**Source information**
┄┄┄┄┄┄┄┄┄┄

-- ==== Sys2Proof/Laws/Keeps.lean ====
section
/-!
SUPPORT. Which operations keep the canonical forms of the registers, the MRAM and the memories, and how a property is carried
through a repeated update.
-/

namespace Sys2Proof.Machine

/-! ## Repeated updates -/

/-- What every single update keeps, the updates of a list keep. -/
theorem State.each_keeps {P : State → Prop} {f : State → Nat → State} (h : ∀ t i, P t → P (f t i)) (l : List Nat) {s : State}
    (hs : P s) : P (s.each l f) := by
  unfold State.each
  induction l generalizing s with
  | nil => exact hs
  | cons a l ih => exact ih (h s a hs)

/-- The same for a fold over any list. -/
theorem State.foldl_keeps {α : Type} {P : State → Prop} {f : State → α → State} (h : ∀ t x, P t → P (f t x)) (l : List α) {s : State}
    (hs : P s) : P (l.foldl f s) := by
  induction l generalizing s with
  | nil => exact hs
  | cons a l ih => exact ih (h s a hs)

/-! ## The registers -/

theorem State.setReg_regsWf {s : State} (a : Nat) (w : Word) (h : s.regsWf) : (s.setReg a w).regsWf := Tbl.wf_put resetWord a w h

theorem State.setFld_regsWf {s : State} (f : Fld) (v : Nat) (h : s.regsWf) : (s.setFld f v).regsWf := State.setReg_regsWf _ _ h

theorem State.event_regsWf {s : State} (f : Fld) (h : s.regsWf) : (s.event f).regsWf := by
  rw [State.event_frame]; exact State.setFld_regsWf f 1 h

theorem State.registerReset_regsWf (s : State) : s.registerReset.regsWf := rfl

/-! ## The MRAM -/

theorem State.setReg_mramWf {s : State} (a : Nat) (w : Word) (h : s.mramWf) : (s.setReg a w).mramWf := h

theorem State.event_mramWf {s : State} (f : Fld) (h : s.mramWf) : (s.event f).mramWf := by
  rw [State.event_frame]; exact h

theorem State.setMramByte_mramWf {s : State} (a v : Nat) (h : s.mramWf) : (s.setMramByte a v).mramWf := Tbl.wf_put _ a _ h

theorem State.setMram_mramWf {s : State} (a : Nat) (l : List Nat) (h : s.mramWf) : (s.setMram a l).mramWf := by
  induction l generalizing s a with
  | nil => exact h
  | cons b l ih => exact ih (a + 1) (State.setMramByte_mramWf a b h)

theorem State.registerReset_mramWf {s : State} (h : s.mramWf) : s.registerReset.mramWf := h

/-- A read of MRAM after a write. -/
theorem State.mramByte_setMramByte (s : State) (a b v : Nat) :
    (s.setMramByte a v).mramByte b = if a = b then v % 256 else s.mramByte b := Tbl.get_put _ _ _ _ _

/-! ## Local memories -/

/-- The local memory of a core is listed at rising addresses with no zero byte. -/
def Core.memWf (c : Core) : Prop := Tbl.wf (fun _ => 0) c.mem = true

theorem Core.poke_memWf {c : Core} (a : Nat) (l : List Nat) (h : c.memWf) : (c.poke a l).memWf := by
  induction l generalizing c a with
  | nil => exact h
  | cons b l ih => exact ih (a + 1) (Tbl.wf_put _ _ _ h)

theorem Core.age_mem (c : Core) (a : Nat) : (c.age a).mem = c.mem := by unfold Core.age; dsimp only; split <;> rfl

theorem Core.store_memWf {c : Core} (a k v : Nat) (h : c.memWf) : (c.store a k v).memWf := by
  have fold : ∀ (l : List (Nat × Nat)) (m : Tbl Nat), Tbl.wf (fun _ => 0) m = true →
      Tbl.wf (fun _ => 0) (l.foldl (fun m p => Tbl.put (fun _ => 0) m (a + p.1) p.2) m) = true := by
    intro l
    induction l with
    | nil => exact fun _ h => h
    | cons p l ih => exact fun m h => ih _ (Tbl.wf_put _ _ _ h)
  unfold Core.memWf Core.store
  refine fold _ _ ?_
  have h : Tbl.wf (fun _ => 0) c.mem = true := h
  split <;> simpa [Core.age_mem] using h

/-- The bytes of an object are listed at rising addresses with no zero byte. -/
def Obj.bytesWf (o : Obj) : Prop := Tbl.wf (fun _ => 0) o.bytes = true

theorem Obj.setByte_bytesWf {o : Obj} (a v : Nat) (h : o.bytesWf) : (o.setByte a v).bytesWf := by
  unfold Obj.setByte
  split
  · exact h
  · exact Tbl.wf_put _ _ _ h

theorem Obj.setBytes_bytesWf {o : Obj} (a : Nat) (l : List Nat) (h : o.bytesWf) : (o.setBytes a l).bytesWf := by
  induction l generalizing o a with
  | nil => exact h
  | cons b l ih => exact ih (a + 1) (Obj.setByte_bytesWf a b h)

end Sys2Proof.Machine
end

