-- ==== Sys2Proof/Laws/PerInstr.lean ====
section
/-!
SUPPORT. The family `Encoding`: the word of a well-formed Scriber instruction fits 32 bits (R189); every other command has the word 0,
which the instruction set reserves (R195).
-/

namespace Sys2Proof.Laws.Encoding

/-- The word of a well-formed command fits 32 bits. -/
def Statement (i : Instr) : Prop := wellFormed i = true → encodeScriber i < 2 ^ 32

/-- A word of format R whose fields fit. -/
theorem encR_lt {op a b c fn : Nat} (ho : op < 64) (ha : a < 32) (hb : b < 32) (hc : c < 32) (hf : fn < 2048) :
    encR op a b c fn < 2 ^ 32 := by unfold encR; omega

/-- A word of format I, S or B whose fields fit. -/
theorem encI_lt {op a b imm : Nat} (ho : op < 64) (ha : a < 32) (hb : b < 32) (hi : imm < 65536) : encI op a b imm < 2 ^ 32 := by
  unfold encI; omega
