theorem State.core_placeStart_other (h : m ≠ n) : (s.placeStart rd n base x).core m = s.core m := by
  rw [State.placeStart, State.core_setCore, if_neg h.symm, State.core_reinitCore_other h, State.core_setCore, if_neg h.symm]

theorem State.starts_placeStart (hn : n < 34) (hf : s.fabric = true) (hh : (s.core n).halted = true) :
    ((s.placeStart rd n base x).core n).Starts x := by
  have hfill : ((s.setCore n ((s.core n).fill rd base x)).core n).halted = true := by
    rw [State.core_setCore, if_pos rfl]
    exact (Core.halted_pokes x.sections rd (s.core n)).trans hh
  have hcore := State.core_reinitCore (s := s.setCore n ((s.core n).fill rd base x)) hn hf hfill n
  rw [if_pos rfl, State.core_setCore, if_pos rfl] at hcore
  rw [State.placeStart, State.core_setCore, if_pos rfl, hcore]
  exact ⟨rfl, rfl, rfl, rfl⟩

theorem State.tinder_loadProgram : (s.loadProgram rd n base x).tinder = s.tinder := by
  rw [State.loadProgram_eq, State.tinder_applyFlags, State.placeStart, State.setCore_tinder_field, State.tinder_reinitCore,
    State.setCore_tinder_field]

theorem State.core_loadProgram_other (h : m ≠ n) : (s.loadProgram rd n base x).core m = s.core m := by
  rw [State.loadProgram_eq, State.core_applyFlags_other h, State.core_placeStart_other h]

theorem State.starts_loadProgram (hn : n < 34) (hf : s.fabric = true) (hh : (s.core n).halted = true) :
    ((s.loadProgram rd n base x).core n).Starts x := by
  rw [State.loadProgram_eq]
  exact State.starts_applyFlags (State.starts_placeStart hn hf hh)

end
end

section
variable (p q : IcxProgram)

theorem State.tinder_stewardsRun : (s.stewardsRun p q).tinder = s.tinder := by
  rw [State.stewardsRun, State.tinder_runCore, State.tinder_runCore, State.tinder_loadProgram, State.tinder_loadProgram]

/-- Both Stewards run their programs from their entries. -/
theorem State.stewardsRun_starts (hf : s.fabric = true) (h32 : (s.core 32).halted = true) (h33 : (s.core 33).halted = true) :
    (((s.stewardsRun p q).core 32).halted = false ∧ ((s.stewardsRun p q).core 32).Starts p) ∧
    ((s.stewardsRun p q).core 33).halted = false ∧ ((s.stewardsRun p q).core 33).Starts q := by
  unfold State.stewardsRun
  generalize hb : s.calRun.1 + s.calRun.2 - p.cal - q.cal = b
  generalize hb' : s.calRun.1 + s.calRun.2 - q.cal = b'
  generalize hs2 : s.loadProgram s.flashByte 32 b p = s2
  generalize hs3 : s2.loadProgram s.flashByte 33 b' q = s3
  have hf2 : s2.fabric = true := by rw [State.fabric, State.domain, ← hs2, State.tinder_loadProgram]; exact hf
  have hf3 : s3.fabric = true := by rw [State.fabric, State.domain, ← hs3, State.tinder_loadProgram]; exact hf2
  have hp : (s3.core 32).Starts p := by
    rw [← hs3, State.core_loadProgram_other (by decide), ← hs2]
    exact State.starts_loadProgram (by decide) hf h32
  have hq : (s3.core 33).Starts q := by
    have hh : (s2.core 33).halted = true := by rw [← hs2, State.core_loadProgram_other (by decide)]; exact h33
    rw [← hs3]
    exact State.starts_loadProgram (by decide) hf2 hh
  have hf4 : (s3.runCore 32).fabric = true := by rw [State.fabric, State.domain, State.tinder_runCore]; exact hf3
  refine ⟨⟨?_, State.starts_runCore (State.starts_runCore hp)⟩, State.halted_runCore_same (by decide) hf4,
    State.starts_runCore (State.starts_runCore hq)⟩
  rw [State.core_runCore_other (by decide)]
  exact State.halted_runCore_same (by decide) hf3
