-- ==== Sys2Proof/Machine/Fields.lean ====
section
/-! DEFINITION. The names and places of every register field of the spec: one `Fd` (word address, high bit, low bit)
per field of the register tables of chapters 00 to 23, and the word address of every register.
Deep-space registers stand at their word address (Table IDX-2); the 48 host registers of Table HST-1, which are not in
deep space, stand at `hostBase` plus A[6:1]. -/

namespace Sys2Proof.Machine

/-- A register field: the word it lies in and its bits `hi` down to `lo` (R5). -/
structure Fd where
  addr : Nat
  hi : Nat
  lo : Nat
  deriving DecidableEq, Repr

/-- Where the host registers of Table HST-1 stand in the register store (above deep space, which ends at 0xFF_FFFF). -/
def hostBase : Nat := 0x1000000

┄┄┄┄┄┄┄┄┄┄

**Required work**
Take the listing above and repeat exactly the lines from the one containing "have hcore := State.core_reinitCore" through the one containing "rw [State.loadProgram_eq]", both included.

**Response below**
  have hcore := State.core_reinitCore (s := s.setCore n ((s.core n).fill rd base x)) hn hf hfill n
  rw [if_pos rfl, State.core_setCore, if_pos rfl] at hcore
  rw [State.placeStart, State.core_setCore, if_pos rfl, hcore]
  exact ⟨rfl, rfl, rfl, rfl⟩

theorem State.tinder_loadProgram : (s.loadProgram rd n base x).tinder = s.tinder := by
  rw [State.loadProgram_eq, State.tinder_applyFlags, State.placeStart, State.setCore_tinder_field, State.tinder_reinitCore,
    State.setCore_tinder_field]

theorem State.core_loadProgram_other (h : m ≠ n) : (s.loadProgram rd n base x).core m = s.core m := by
  rw [State.loadProgram_eq, State.core_applyFlags_other h, State.core_placeStart_other h]

theorem State.starts_loadProgram (hn : n < 34) (hf : s.fabric = true) (hh : (s.core n).halted = true) :
    ((s.loadProgram rd n base x).core n).Starts x := by
  rw [State.loadProgram_eq]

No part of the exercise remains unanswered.